● Exercise description: The listing below contains a span that opens with the line containing "-- ==== Sys2Proof/Machine/Ops.lean" and closes with the line containing "def setR (s". Return that span exactly.

● Provided records:

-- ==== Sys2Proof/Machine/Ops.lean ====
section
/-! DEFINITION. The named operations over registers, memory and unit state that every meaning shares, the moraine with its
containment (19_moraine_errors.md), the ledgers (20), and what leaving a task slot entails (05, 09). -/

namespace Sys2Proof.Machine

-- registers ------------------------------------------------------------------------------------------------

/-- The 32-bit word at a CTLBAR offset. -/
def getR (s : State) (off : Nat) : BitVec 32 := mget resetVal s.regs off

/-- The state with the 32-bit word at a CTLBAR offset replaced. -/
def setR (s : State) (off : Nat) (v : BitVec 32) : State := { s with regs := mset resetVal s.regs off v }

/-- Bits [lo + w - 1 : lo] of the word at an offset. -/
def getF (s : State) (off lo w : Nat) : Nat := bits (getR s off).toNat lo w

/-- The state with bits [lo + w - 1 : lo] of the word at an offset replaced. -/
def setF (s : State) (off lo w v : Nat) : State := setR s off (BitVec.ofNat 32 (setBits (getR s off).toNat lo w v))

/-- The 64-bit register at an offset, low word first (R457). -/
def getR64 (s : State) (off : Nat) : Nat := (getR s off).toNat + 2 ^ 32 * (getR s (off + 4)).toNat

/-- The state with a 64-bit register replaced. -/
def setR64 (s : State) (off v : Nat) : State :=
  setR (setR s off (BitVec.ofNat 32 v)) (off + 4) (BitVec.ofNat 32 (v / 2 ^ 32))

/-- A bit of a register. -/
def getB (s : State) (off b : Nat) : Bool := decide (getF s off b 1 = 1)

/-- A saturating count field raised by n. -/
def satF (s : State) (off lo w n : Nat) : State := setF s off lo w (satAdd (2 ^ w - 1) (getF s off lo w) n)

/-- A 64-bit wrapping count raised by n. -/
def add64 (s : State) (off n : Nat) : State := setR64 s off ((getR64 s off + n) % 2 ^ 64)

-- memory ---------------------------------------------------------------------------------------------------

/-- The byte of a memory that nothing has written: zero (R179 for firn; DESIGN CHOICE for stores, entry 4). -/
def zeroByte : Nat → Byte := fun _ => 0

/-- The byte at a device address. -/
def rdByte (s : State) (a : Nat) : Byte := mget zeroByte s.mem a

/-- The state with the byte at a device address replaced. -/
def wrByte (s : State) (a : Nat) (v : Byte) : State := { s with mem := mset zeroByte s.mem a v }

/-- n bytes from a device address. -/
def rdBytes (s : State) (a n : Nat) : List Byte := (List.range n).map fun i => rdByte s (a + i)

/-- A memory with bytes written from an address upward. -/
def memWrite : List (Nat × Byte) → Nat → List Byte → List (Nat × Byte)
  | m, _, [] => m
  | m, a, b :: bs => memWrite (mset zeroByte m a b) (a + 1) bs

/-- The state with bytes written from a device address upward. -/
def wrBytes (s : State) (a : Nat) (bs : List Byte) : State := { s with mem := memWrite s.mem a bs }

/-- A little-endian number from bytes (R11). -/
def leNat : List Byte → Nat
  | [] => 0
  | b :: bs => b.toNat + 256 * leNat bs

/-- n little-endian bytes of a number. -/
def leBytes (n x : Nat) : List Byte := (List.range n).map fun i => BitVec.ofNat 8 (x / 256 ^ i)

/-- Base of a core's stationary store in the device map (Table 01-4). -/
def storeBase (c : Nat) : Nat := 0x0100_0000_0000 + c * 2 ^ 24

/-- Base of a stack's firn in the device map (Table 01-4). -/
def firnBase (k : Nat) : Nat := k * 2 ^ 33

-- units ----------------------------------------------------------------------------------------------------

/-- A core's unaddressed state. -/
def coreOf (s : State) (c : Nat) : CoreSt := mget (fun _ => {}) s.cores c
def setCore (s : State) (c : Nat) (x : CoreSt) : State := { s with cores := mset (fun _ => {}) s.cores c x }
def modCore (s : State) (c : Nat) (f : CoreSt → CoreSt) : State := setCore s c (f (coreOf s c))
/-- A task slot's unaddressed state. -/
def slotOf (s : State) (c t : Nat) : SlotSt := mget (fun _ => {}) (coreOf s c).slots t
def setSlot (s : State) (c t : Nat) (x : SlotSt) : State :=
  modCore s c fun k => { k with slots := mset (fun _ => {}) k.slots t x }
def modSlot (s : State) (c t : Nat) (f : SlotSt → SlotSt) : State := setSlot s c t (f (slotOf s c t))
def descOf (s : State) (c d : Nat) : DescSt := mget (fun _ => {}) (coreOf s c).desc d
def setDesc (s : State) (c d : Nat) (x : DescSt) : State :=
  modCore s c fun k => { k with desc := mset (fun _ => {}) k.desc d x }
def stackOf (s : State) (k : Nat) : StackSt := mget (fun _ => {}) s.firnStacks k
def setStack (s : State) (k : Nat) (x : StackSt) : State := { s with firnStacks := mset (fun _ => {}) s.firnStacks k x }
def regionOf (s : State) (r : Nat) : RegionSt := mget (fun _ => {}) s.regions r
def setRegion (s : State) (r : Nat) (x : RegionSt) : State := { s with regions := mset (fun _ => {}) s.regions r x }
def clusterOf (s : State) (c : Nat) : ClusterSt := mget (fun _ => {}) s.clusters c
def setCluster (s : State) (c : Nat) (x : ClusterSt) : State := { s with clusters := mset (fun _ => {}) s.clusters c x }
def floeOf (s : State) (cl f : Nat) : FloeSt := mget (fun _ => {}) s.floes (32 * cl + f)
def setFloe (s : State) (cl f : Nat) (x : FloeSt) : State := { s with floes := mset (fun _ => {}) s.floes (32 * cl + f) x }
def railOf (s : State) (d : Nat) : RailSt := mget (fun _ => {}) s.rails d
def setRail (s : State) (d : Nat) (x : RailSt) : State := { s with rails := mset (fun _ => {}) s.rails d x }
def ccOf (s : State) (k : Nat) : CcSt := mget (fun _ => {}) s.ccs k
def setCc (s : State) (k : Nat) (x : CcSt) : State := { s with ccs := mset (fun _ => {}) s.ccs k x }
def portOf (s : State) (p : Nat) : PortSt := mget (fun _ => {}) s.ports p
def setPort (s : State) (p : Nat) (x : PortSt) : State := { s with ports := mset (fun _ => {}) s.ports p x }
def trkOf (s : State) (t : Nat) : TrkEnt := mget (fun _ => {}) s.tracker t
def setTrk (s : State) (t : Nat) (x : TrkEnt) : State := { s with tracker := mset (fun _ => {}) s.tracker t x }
* * *
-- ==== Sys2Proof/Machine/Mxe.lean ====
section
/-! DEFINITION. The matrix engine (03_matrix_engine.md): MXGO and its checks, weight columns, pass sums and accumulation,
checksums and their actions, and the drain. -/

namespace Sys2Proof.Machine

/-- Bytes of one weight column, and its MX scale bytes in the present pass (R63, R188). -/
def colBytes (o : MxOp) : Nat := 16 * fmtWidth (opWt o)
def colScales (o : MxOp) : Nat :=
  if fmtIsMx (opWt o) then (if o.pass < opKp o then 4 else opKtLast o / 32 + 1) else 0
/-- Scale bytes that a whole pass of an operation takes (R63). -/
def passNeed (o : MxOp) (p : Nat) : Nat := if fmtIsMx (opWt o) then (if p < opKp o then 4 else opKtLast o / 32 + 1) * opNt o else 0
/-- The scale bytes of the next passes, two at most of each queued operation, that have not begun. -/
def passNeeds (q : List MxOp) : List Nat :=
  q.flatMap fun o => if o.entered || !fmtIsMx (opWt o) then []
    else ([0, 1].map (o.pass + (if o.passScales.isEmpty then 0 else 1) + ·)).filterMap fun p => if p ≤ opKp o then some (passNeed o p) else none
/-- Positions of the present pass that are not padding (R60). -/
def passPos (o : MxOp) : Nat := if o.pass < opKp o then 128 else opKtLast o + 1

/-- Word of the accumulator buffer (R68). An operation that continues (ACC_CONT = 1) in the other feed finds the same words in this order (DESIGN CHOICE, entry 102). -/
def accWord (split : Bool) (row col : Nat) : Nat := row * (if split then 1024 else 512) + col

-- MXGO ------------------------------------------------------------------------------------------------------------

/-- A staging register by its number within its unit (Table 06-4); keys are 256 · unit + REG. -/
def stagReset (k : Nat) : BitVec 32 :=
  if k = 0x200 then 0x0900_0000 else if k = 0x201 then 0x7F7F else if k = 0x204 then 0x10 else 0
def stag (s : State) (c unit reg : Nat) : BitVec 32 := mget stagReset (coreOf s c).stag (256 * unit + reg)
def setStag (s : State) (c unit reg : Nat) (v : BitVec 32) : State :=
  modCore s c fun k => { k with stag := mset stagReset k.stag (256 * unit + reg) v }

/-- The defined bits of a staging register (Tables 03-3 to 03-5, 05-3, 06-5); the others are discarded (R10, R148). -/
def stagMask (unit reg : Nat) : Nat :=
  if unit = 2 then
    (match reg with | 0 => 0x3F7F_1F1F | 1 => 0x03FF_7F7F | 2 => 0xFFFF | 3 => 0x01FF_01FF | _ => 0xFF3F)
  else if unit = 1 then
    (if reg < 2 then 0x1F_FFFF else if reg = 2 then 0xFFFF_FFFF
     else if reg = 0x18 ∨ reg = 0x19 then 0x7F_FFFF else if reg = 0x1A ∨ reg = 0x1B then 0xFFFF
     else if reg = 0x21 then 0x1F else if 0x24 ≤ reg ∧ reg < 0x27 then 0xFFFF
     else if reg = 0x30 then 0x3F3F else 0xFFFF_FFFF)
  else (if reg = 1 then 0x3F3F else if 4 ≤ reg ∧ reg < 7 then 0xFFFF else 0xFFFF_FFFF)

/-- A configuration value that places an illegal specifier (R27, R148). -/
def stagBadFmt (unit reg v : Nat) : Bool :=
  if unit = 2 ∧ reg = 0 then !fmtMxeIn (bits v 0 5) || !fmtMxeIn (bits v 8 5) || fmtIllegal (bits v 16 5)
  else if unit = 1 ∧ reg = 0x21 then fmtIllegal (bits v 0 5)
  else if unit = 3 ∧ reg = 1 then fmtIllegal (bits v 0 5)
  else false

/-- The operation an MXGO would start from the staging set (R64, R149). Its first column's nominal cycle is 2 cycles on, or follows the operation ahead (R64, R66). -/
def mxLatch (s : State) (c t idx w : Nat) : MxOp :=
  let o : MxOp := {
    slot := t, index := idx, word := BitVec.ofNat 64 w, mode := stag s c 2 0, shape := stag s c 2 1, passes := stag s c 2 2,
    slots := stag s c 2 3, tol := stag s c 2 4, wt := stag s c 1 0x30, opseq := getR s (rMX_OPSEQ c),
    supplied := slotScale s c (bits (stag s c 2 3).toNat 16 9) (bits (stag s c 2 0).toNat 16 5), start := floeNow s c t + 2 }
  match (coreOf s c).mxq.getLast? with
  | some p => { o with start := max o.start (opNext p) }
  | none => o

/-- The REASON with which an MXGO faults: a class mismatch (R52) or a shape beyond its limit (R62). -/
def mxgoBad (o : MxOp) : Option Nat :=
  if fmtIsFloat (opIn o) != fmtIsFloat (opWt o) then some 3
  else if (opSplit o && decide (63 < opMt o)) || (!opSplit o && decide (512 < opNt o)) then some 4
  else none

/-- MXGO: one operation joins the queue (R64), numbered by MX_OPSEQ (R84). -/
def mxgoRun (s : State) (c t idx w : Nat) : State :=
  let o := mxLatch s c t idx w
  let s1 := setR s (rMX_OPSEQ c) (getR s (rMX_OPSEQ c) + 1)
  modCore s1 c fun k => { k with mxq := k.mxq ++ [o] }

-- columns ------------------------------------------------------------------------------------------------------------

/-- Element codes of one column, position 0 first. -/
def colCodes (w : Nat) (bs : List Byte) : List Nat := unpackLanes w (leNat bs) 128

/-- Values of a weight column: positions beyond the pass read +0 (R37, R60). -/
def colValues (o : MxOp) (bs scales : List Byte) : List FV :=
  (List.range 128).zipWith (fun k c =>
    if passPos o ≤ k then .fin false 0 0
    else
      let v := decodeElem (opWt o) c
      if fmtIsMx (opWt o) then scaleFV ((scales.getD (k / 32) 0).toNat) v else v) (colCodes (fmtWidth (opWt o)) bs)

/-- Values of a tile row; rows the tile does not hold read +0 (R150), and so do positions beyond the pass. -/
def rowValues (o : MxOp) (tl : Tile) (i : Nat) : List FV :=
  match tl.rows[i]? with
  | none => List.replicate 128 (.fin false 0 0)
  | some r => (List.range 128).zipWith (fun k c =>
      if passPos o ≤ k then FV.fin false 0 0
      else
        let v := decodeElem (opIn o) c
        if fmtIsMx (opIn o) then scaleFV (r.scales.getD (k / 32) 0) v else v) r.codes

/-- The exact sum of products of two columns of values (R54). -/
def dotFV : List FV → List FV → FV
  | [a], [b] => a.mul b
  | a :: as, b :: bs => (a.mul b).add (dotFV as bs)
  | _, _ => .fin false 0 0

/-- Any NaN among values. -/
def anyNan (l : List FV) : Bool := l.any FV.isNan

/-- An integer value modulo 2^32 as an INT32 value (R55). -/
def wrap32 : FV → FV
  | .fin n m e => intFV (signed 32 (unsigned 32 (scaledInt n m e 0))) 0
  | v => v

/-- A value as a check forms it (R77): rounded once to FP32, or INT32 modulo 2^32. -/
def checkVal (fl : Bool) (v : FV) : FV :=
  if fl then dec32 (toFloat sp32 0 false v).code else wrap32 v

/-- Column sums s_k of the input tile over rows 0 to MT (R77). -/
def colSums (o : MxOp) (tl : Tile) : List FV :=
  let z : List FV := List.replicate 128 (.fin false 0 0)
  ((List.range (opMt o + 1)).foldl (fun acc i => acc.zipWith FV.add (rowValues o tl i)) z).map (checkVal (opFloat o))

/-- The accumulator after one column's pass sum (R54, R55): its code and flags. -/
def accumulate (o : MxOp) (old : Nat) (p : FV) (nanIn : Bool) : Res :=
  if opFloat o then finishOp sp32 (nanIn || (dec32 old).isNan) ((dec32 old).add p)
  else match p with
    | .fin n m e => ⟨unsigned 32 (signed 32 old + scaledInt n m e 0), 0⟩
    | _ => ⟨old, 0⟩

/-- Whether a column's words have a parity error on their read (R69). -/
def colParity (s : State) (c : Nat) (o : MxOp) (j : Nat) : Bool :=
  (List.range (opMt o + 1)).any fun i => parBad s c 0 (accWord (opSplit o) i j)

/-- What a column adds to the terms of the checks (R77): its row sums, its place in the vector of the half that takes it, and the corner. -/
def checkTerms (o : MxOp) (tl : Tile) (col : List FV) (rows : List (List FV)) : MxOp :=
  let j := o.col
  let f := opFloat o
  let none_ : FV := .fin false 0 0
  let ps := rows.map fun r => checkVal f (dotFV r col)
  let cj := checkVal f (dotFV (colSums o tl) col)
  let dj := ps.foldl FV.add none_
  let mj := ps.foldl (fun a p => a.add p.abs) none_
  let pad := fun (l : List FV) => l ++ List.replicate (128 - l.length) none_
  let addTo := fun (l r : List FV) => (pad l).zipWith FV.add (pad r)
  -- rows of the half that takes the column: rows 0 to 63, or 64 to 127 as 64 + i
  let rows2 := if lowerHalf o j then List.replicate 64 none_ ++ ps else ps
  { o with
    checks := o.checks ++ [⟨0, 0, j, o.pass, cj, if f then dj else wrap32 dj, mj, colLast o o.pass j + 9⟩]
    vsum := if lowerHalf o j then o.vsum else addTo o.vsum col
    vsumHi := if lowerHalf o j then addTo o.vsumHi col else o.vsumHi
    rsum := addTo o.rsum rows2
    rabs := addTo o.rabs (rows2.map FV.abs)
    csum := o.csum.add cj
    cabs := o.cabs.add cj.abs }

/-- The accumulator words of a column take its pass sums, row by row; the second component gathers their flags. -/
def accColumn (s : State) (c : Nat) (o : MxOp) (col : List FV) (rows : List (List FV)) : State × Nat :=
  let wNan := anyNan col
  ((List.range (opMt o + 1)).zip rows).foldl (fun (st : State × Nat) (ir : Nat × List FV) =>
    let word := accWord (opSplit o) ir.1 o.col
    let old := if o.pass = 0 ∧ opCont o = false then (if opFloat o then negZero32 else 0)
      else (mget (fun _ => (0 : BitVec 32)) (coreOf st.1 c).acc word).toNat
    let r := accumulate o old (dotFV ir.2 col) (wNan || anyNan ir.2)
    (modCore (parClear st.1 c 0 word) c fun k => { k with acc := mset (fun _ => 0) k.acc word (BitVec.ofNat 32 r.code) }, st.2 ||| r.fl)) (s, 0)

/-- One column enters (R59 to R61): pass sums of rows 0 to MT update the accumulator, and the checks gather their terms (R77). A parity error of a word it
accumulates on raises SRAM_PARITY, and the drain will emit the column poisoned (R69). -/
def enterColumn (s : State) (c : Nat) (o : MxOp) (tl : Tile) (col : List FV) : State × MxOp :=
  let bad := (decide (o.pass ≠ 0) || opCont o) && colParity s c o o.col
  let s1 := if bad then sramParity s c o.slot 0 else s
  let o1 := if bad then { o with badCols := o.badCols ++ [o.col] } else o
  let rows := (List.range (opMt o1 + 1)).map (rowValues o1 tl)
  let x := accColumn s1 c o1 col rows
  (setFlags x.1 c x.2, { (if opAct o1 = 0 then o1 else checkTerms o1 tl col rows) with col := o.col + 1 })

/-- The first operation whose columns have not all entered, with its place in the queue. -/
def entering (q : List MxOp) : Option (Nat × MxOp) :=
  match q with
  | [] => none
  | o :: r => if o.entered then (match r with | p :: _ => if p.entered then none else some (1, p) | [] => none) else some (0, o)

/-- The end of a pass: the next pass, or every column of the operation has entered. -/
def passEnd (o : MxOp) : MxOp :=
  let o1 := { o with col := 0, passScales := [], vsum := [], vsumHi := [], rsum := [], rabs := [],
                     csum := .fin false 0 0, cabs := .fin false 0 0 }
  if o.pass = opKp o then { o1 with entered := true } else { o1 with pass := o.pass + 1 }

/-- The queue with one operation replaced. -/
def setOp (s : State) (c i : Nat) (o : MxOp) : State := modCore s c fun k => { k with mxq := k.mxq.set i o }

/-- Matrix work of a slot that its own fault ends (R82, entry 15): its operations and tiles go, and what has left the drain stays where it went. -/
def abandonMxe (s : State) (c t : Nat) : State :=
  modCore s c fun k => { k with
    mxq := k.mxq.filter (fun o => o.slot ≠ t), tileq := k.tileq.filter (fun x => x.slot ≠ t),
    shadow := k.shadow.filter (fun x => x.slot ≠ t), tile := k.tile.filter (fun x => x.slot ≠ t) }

● Response:
-- ==== Sys2Proof/Machine/Ops.lean ====
section
/-! DEFINITION. The named operations over registers, memory and unit state that every meaning shares, the moraine with its
containment (19_moraine_errors.md), the ledgers (20), and what leaving a task slot entails (05, 09). -/

namespace Sys2Proof.Machine

-- registers ------------------------------------------------------------------------------------------------

/-- The 32-bit word at a CTLBAR offset. -/
def getR (s : State) (off : Nat) : BitVec 32 := mget resetVal s.regs off

/-- The state with the 32-bit word at a CTLBAR offset replaced. -/
def setR (s : State) (off : Nat) (v : BitVec 32) : State := { s with regs := mset resetVal s.regs off v }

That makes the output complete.